We are also going through this  Louis is 6 months now and he is definitely teething so I think thats the source of our problem! Tonight I warmed up his food and still no go! The only thing I have been able to get him to eat (and lord know I have tried everything) is Caesar puppy wet food- which isn't great for them at all!! Right now i just want him to eat, and I'm thinking because he is teething that he only likes the soft food. I did try Merrick soft food and he wouldn't eat that either. And I brought home puppy plate from Merrick tonight and made it gravy like and warmed it up, still nothing. He tried to chew a piece and it looked like he was having trouble eating it so he gave up. He ate the wet though right away, so I am praying its because he is teething and that next month or so he will be fine with dry food. So, I guess I'm trying to say that it could be very likely its because she is teething


----------



## Nissa Fiona (Nov 4, 2007)

> We are also going through this  Louis is 6 months now and he is definitely teething so I think thats the source of our problem! Tonight I warmed up his food and still no go! The only thing I have been able to get him to eat (and lord know I have tried everything) is Caesar puppy wet food- which isn't great for them at all!! Right now i just want him to eat, and I'm thinking because he is teething that he only likes the soft food. I did try Merrick soft food and he wouldn't eat that either. And I brought home puppy plate from Merrick tonight and made it gravy like and warmed it up, still nothing. He tried to chew a piece and it looked like he was having trouble eating it so he gave up. He ate the wet though right away, so I am praying its because he is teething and that next month or so he will be fine with dry food. So, I guess I'm trying to say that it could be very likely its because she is teething [/B]

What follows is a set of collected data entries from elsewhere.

/-- Bits [31:29]. -/
def engOf (w : Word32) : BitVec 3 := w.extractLsb' 29 3
/-- Bits [28:23]. -/
def opOf (w : Word32) : BitVec 6 := w.extractLsb' 23 6
/-- The first register field of RRR, RI, literal, branch-count and system: [22:17]. -/
def fieldD (w : Word32) : BitVec 6 := w.extractLsb' 17 6
/-- The second register field of RRR, RI and system: [16:11]. -/
def fieldA (w : Word32) : BitVec 6 := w.extractLsb' 11 6
/-- The third register field of RRR: [10:5]. -/
def fieldB (w : Word32) : BitVec 6 := w.extractLsb' 5 6
/-- The type or kind code of RRR: [4:2]. -/
def fieldTy (w : Word32) : BitVec 3 := w.extractLsb' 2 3
/-- The 12-bit immediate of RI: word[23] and [10:0] (R29). -/
def fieldImm (w : Word32) : BitVec 12 := w.extractLsb' 23 1 ++ w.extractLsb' 0 11
/-- The guard at [22:19] (R33). -/
def fieldGuard (w : Word32) : Guard := { pred := w.extractLsb' 20 3, invert := w.getLsbD 19 }
/-- The guarded format's v: [18:13]. -/
def fieldV (w : Word32) : BitVec 6 := w.extractLsb' 13 6
/-- The guarded format's a: [12:7], which is also sa of the grid-word and link formats. -/
def fieldGA (w : Word32) : BitVec 6 := w.extractLsb' 7 6
/-- ha at [22:19] of engine commands and grid words, hd of the handle format. -/
def fieldHa (w : Word32) : HReg := w.extractLsb' 19 4
/-- hb at [18:15] of engine commands, ha of the handle format. -/
def fieldHb (w : Word32) : HReg := w.extractLsb' 15 4
/-- c at [14:12] of engine commands. -/
def fieldC (w : Word32) : BitVec 3 := w.extractLsb' 12 3
/-- m at [11:9] of engine commands. -/
def fieldM (w : Word32) : BitVec 3 := w.extractLsb' 9 3
/-- sa at [8:3] of engine commands, sb of the handle format. -/
def fieldCSa (w : Word32) : SReg := w.extractLsb' 3 6
/-- nt at [2:0] of engine commands, f of the handle format. -/
def fieldNt (w : Word32) : BitVec 3 := w.extractLsb' 0 3
/-- sa at [14:9] of the handle format. -/
def fieldHSa (w : Word32) : SReg := w.extractLsb' 9 6
/-- nt at [6:4] of the grid-word and link formats. -/
def fieldGNt (w : Word32) : NtField := w.extractLsb' 4 3
/-- c at [18:16] of the grid-word format. -/
def fieldGC (w : Word32) : BitVec 3 := w.extractLsb' 16 3
/-- m at [15:13] of the grid-word format. -/
def fieldGM (w : Word32) : BitVec 3 := w.extractLsb' 13 3
/-- port at [22:20] of the link format. -/
def fieldPort (w : Word32) : BitVec 3 := w.extractLsb' 20 3
/-- m at [19:17] of the link format. -/
def fieldLM (w : Word32) : BitVec 3 := w.extractLsb' 17 3
/-- ha at [16:13] of the link format. -/
def fieldLHa (w : Word32) : HReg := w.extractLsb' 13 4
/-- code of the system format: [10:0]. -/
def fieldCode (w : Word32) : BitVec 11 := w.extractLsb' 0 11

/-! ## Codes -/

/-- Width codes (R27, R34). -/
def Width.ofBits (b : BitVec 2) : Width :=
  match b with | 0#2 => .b8 | 1#2 => .b16 | 2#2 => .b32 | _ => .b64
def Width.toBits : Width → BitVec 2
  | .b8 => 0 | .b16 => 1 | .b32 => 2 | .b64 => 3
/-- Type codes (R27). -/
def ScalarType.ofBits (b : BitVec 3) : ScalarType :=
  { natural := b.getLsbD 2, width := Width.ofBits (b.extractLsb' 0 2) }
def ScalarType.toBits (ty : ScalarType) : BitVec 3 := BitVec.ofBool ty.natural ++ ty.width.toBits
/-- Condition codes (R30). -/
def Cond.ofBits (b : BitVec 3) : Option Cond :=
  match b with
  | 0#3 => some .eq | 1#3 => some .ne | 2#3 => some .lt | 3#3 => some .ge | 4#3 => some .le | 5#3 => some .gt
  | _ => none
def Cond.toBits : Cond → BitVec 3
  | .eq => 0 | .ne => 1 | .lt => 2 | .ge => 3 | .le => 4 | .gt => 5
def Guard.toBits (g : Guard) : BitVec 4 := g.pred ++ BitVec.ofBool g.invert
/-- Literal sizes (R32). -/
def LitSize.ofBits (b : BitVec 2) : Option LitSize :=
  match b with | 0#2 => some .i32 | 1#2 => some .n32 | 2#2 => some .w64 | _ => none
def LitSize.toBits : LitSize → BitVec 2
  | .i32 => 0 | .n32 => 1 | .w64 => 2
/-- Counter selectors (R28). -/
def Engine.ofBits (b : BitVec 3) : Option Engine :=
  match b with | 0#3 => some .a | 1#3 => some .g | 2#3 => some .m | 3#3 => some .l | 4#3 => some .y | _ => none
def Engine.toBits : Engine → BitVec 3
  | .a => 0 | .g => 1 | .m => 2 | .l => 3 | .y => 4
/-- RDV masks at code[5:1], bit k for the engine whose eng code is k (R19, R39). -/
def EngineMask.ofCode (c : BitVec 11) : EngineMask :=
  { a := c.getLsbD 1, g := c.getLsbD 2, m := c.getLsbD 3, l := c.getLsbD 4, y := c.getLsbD 5 }
def EngineMask.toCode (k : EngineMask) : BitVec 11 :=
  0#5 ++ BitVec.ofBool k.y ++ BitVec.ofBool k.l ++ BitVec.ofBool k.m ++ BitVec.ofBool k.g ++ BitVec.ofBool k.a ++ 0#1
/-- Handle field selectors (R35). -/
def HField.ofBits (b : BitVec 3) : Option HField :=
  match b with
  | 0#3 => some .base | 1#3 => some .fmt | 2#3 => some .flags | 3#3 => some .dims | 4#3 => some .st1
  | 5#3 => some .st2 | 6#3 => some .st3 | _ => none
def HField.toBits : HField → BitVec 3
  | .base => 0 | .fmt => 1 | .flags => 2 | .dims => 3 | .st1 => 4 | .st2 => 5 | .st3 => 6
/-- Scopes (R34). -/
def Scope.ofBits (b : BitVec 2) : Scope :=
  match b with | 0#2 => .core | 1#2 => .die | 2#2 => .module | _ => .pod
def Scope.toBits : Scope → BitVec 2
  | .core => 0 | .die => 1 | .module => 2 | .pod => 3
/-- Orders of an atomic (R34). -/
def AtomicOrd.ofBits (b : BitVec 2) : AtomicOrd :=
  match b with | 0#2 => .relaxed | 1#2 => .acquire | 2#2 => .release | _ => .acqrel
def AtomicOrd.toBits : AtomicOrd → BitVec 2
  | .relaxed => 0 | .acquire => 1 | .release => 2 | .acqrel => 3
/-- Forms of COPY (R49). -/
def CopyForm.ofBits (b : BitVec 3) : Option CopyForm :=
  match b with
  | 0#3 => some .plain | 1#3 => some .redAdd | 2#3 => some .redMin | 3#3 => some .redMax | 4#3 => some .s24
  | _ => none
def CopyForm.toBits : CopyForm → BitVec 3
  | .plain => 0 | .redAdd => 1 | .redMin => 2 | .redMax => 3 | .s24 => 4
/-- Message classes (R38, R224). -/
def MsgClass.ofBits (b : BitVec 3) : Option MsgClass :=
  match b with | 0#3 => some .d | 1#3 => some .v | 2#3 => some .f | _ => none
def MsgClass.toBits : MsgClass → BitVec 3
  | .d => 0 | .v => 1 | .f => 2
/-- Reductions of SENDRED (R38). -/
def Reduction.ofBits (b : BitVec 2) : Option Reduction :=
  match b with | 0#2 => some .add | 1#2 => some .min | 2#2 => some .max | _ => none
def Reduction.toBits : Reduction → BitVec 2
  | .add => 0 | .min => 1 | .max => 2
/-- Kinds of FENCE (R39). -/
def FenceKind.ofBits (b : BitVec 3) : Option FenceKind :=
  match b with | 0#3 => some .w | 1#3 => some .r | 2#3 => some .rw | 3#3 => some .sc | _ => none
def FenceKind.toBits : FenceKind → BitVec 3
  | .w => 0 | .r => 1 | .rw => 2 | .sc => 3
/-- Roles of PHREG (R53). -/
def PhaserRole.ofBits (b : BitVec 3) : Option PhaserRole :=
  match b with | 0#3 => some .sig | 1#3 => some .wait | 2#3 => some .both | _ => none
def PhaserRole.toBits : PhaserRole → BitVec 3
  | .sig => 0 | .wait => 1 | .both => 2
/-- Ranges of TLBI (R39). -/
def TlbiRange.ofBits (b : BitVec 2) : Option TlbiRange :=
  match b with | 0#2 => some .page | 1#2 => some .kind | 2#2 => some .all | _ => none
def TlbiRange.toBits : TlbiRange → BitVec 2
  | .page => 0 | .kind => 1 | .all => 2
/-- Selectors of HEATR (R39). -/
def HeatSel.ofBits (b : BitVec 3) : Option HeatSel :=
  match b with | 0#3 => some .total | 1#3 => some .thr | 2#3 => some .fill | 3#3 => some .budget | _ => none
def HeatSel.toBits : HeatSel → BitVec 3
  | .total => 0 | .thr => 1 | .fill => 2 | .budget => 3
/-- A one-bit selector in a 3-bit field whose values 2 to 7 are reserved (R49 to R52). -/
def flag3 (b : BitVec 3) : Option Bool :=
  match b with | 0#3 => some false | 1#3 => some true | _ => none
def flag3Bits (b : Bool) : BitVec 3 := if b then 1 else 0

/-! ## Decode -/

/-- A reserved code traps (R40). -/
def orReserved (o : Option Instr) : Except Illegal Instr :=
  match o with
  | some i => .ok i
  | none => .error .reservedCode

/-- The word of a signed-only operation. -/
def signedOnly (ty : ScalarType) (i : Instr) : Except Illegal Instr :=
  if ty.natural then .error .typeNotAccepted else .ok i
/-- The word of a natural-only operation. -/
def naturalOnly (ty : ScalarType) (i : Instr) : Except Illegal Instr :=
  if ty.natural then .ok i else .error .typeNotAccepted
/-- A word with a register constraint (R40). -/
def constrained (ok : Bool) (i : Instr) : Except Illegal Instr :=
  if ok then .ok i else .error .registerConstraint

/-- The S engine (R48). -/
def decodeS (w : Word32) : Except Illegal Instr :=
  let ty := ScalarType.ofBits (fieldTy w)
  let d := fieldD w
  let a := fieldA w
  let b := fieldB w
  match opOf w with
  | 0x01#6 => .ok .nop
  | 0x02#6 => .ok (.add ty d a b)
  | 0x03#6 => .ok (.sub ty d a b)
  | 0x04#6 => .ok (.mul ty d a b)
  | 0x05#6 => signedOnly ty (.mulh ty d a b)
  | 0x06#6 => naturalOnly ty (.mulhn ty d a b)
  | 0x07#6 => signedOnly ty (.div ty d a b)
  | 0x08#6 => naturalOnly ty (.divn ty d a b)
  | 0x09#6 => signedOnly ty (.rem ty d a b)
  | 0x0a#6 => naturalOnly ty (.remn ty d a b)
  | 0x0b#6 => .ok (.and ty d a b)
  | 0x0c#6 => .ok (.or ty d a b)
  | 0x0d#6 => .ok (.xor ty d a b)
  | 0x0e#6 => .ok (.shl ty d a b)
  | 0x0f#6 => naturalOnly ty (.shr ty d a b)
  | 0x10#6 => signedOnly ty (.sha ty d a b)
  | 0x11#6 => naturalOnly ty (.clz ty d a)
  | 0x12#6 => naturalOnly ty (.popc ty d a)
  | 0x13#6 => signedOnly ty (.min ty d a b)
  | 0x14#6 => naturalOnly ty (.minn ty d a b)
  | 0x15#6 => signedOnly ty (.max ty d a b)
  | 0x16#6 => naturalOnly ty (.maxn ty d a b)
  | 0x17#6 => orReserved ((Cond.ofBits (w.extractLsb' 17 3)).map fun c => .cmp c ty (w.extractLsb' 20 3) a b)
  | 0x18#6 => .ok (.plog (w.extractLsb' 20 3) (w.extractLsb' 14 3) (w.extractLsb' 8 3) (w.extractLsb' 4 4))
  | 0x19#6 => .ok (.sel { pred := w.extractLsb' 2 3, invert := w.getLsbD 1 } d a b)
  | 0x1a#6 => .ok (.mov d a)
  | 0x1b#6 => orReserved ((LitSize.ofBits (w.extractLsb' 15 2)).map fun z => .lit z d (w.extractLsb' 0 15))
  | 0x1c#6 => .ok (.sts (fieldGuard w) (Width.ofBits (w.extractLsb' 5 2)) (fieldV w) (fieldGA w) (w.extractLsb' 0 5))
  | 0x1d#6 => .ok (.b (fieldGuard w) (w.extractLsb' 0 19))
  | 0x1e#6 => .ok (.call (fieldGuard w) (w.extractLsb' 0 19))
  | 0x1f#6 => .ok (.ret (fieldGuard w))
  | 0x20#6 => .ok (.jr (fieldGuard w) (fieldV w))
  | 0x21#6 => constrained (plainDest d) (.loop d (w.extractLsb' 0 17))
  | 0x22#6 => orReserved ((Engine.ofBits (fieldTy w)).map fun c => .waitc c a)
  | 0x23#6 => .ok (.rdv (EngineMask.ofCode (fieldCode w)))
  | 0x24#6 => .ok (.fmt a)
  | 0x25#6 => orReserved ((HField.ofBits (fieldNt w)).map fun f => .hset f (fieldHa w) (fieldHSa w))
  | 0x26#6 => orReserved ((HField.ofBits (fieldNt w)).map fun f => .hget f (fieldHSa w) (fieldHb w))
  | 0x27#6 => .ok (.hmov (fieldHa w) (fieldHb w))
  | 0x28#6 => .ok (.hoff (fieldHa w) (fieldHb w) (fieldHSa w))
  | 0x29#6 =>
    if w.getLsbD 2 then .error .reservedCode
    else .ok (.hslice (w.extractLsb' 0 2) (fieldHa w) (fieldHb w) (fieldHSa w) (fieldCSa w))
  | 0x2a#6 | 0x2b#6 => .ok (.addi d a (fieldImm w))
  | 0x2c#6 | 0x2d#6 => .ok (.andi d a (fieldImm w))
  | 0x2e#6 | 0x2f#6 => .ok (.ori d a (fieldImm w))
  | 0x30#6 | 0x31#6 => .ok (.xori d a (fieldImm w))
  | 0x32#6 | 0x33#6 => .ok (.shli d a (w.extractLsb' 0 6))
  | 0x34#6 | 0x35#6 => .ok (.shri d a (w.extractLsb' 0 6))
  | 0x36#6 | 0x37#6 => .ok (.shai d a (w.extractLsb' 0 6))
  | 0x38#6 | 0x39#6 =>
    orReserved ((Cond.ofBits (w.extractLsb' 17 3)).map fun c => .cmpi c (w.extractLsb' 20 3) a (fieldImm w))
  | 0x3a#6 | 0x3b#6 => .ok (.movi d (fieldImm w))
  | 0x3c#6 | 0x3d#6 => .ok (.movhi d a (fieldImm w))
  | 0x3e#6 | 0x3f#6 =>
    .ok (.lds (ScalarType.ofBits (w.extractLsb' 23 1 ++ w.extractLsb' 9 2)) d a (w.extractLsb' 0 9))
  | _ => .error .noOpcode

I actually tried Ceasar puppy tonight with her dry food mixed in too and she loved it which is upsetting but if it gets us through teething I'll be happy I guess! I'm going to try some other options suggested and see if any work. Geeeeesh, what have I created?!?!? A spoiled little fluff?? :brownbag:


----------



## sassy's mommy (Aug 29, 2005)

Most of the food has a satisfaction guarantee written on the bag and the store will take it back if your dog won't eat it, or you could always donate it to a humane society. It sounds like it may be a teething issue if she eats the food wet but not dry. I would just accomodate her while she is teething. She is under enough stress without having to adjust to a new food.


----------



## dogloverx3 (Apr 14, 2006)

Both Charlotte and Teddy are VERY fussy , to be honest , they would never eat an all kibble diet . My dogs eat an all fresh or freshly cooked diet with a minimal amount of dry kibble . You might try an holistic approach - it keeps my 5 in tip top shape  Sarah


----------



## ehackerm (Sep 28, 2006)

My dog Max went through this about 3 months ago. He was on Royal Canine since he was born. Now he is 2 years old and decided he no longer likes it. We've tried Natural Balance Lamb and Rice Small Bites, IVD Venison and Potato and a few others. 2 weeks ago i found one he actually likes...Its a brand out of Canada called Orijen. He is finally excited to eat again and im glad i dont have to switch his food anytime soon! This food was recommended by the owner of a small pet store where i live. She says her dogs got picky and wouldnt eat anything so she tried this food since it was known to have a lot of flavor. It's also good for dogs with allergies. My dog has stopped licking his paws every night.


----------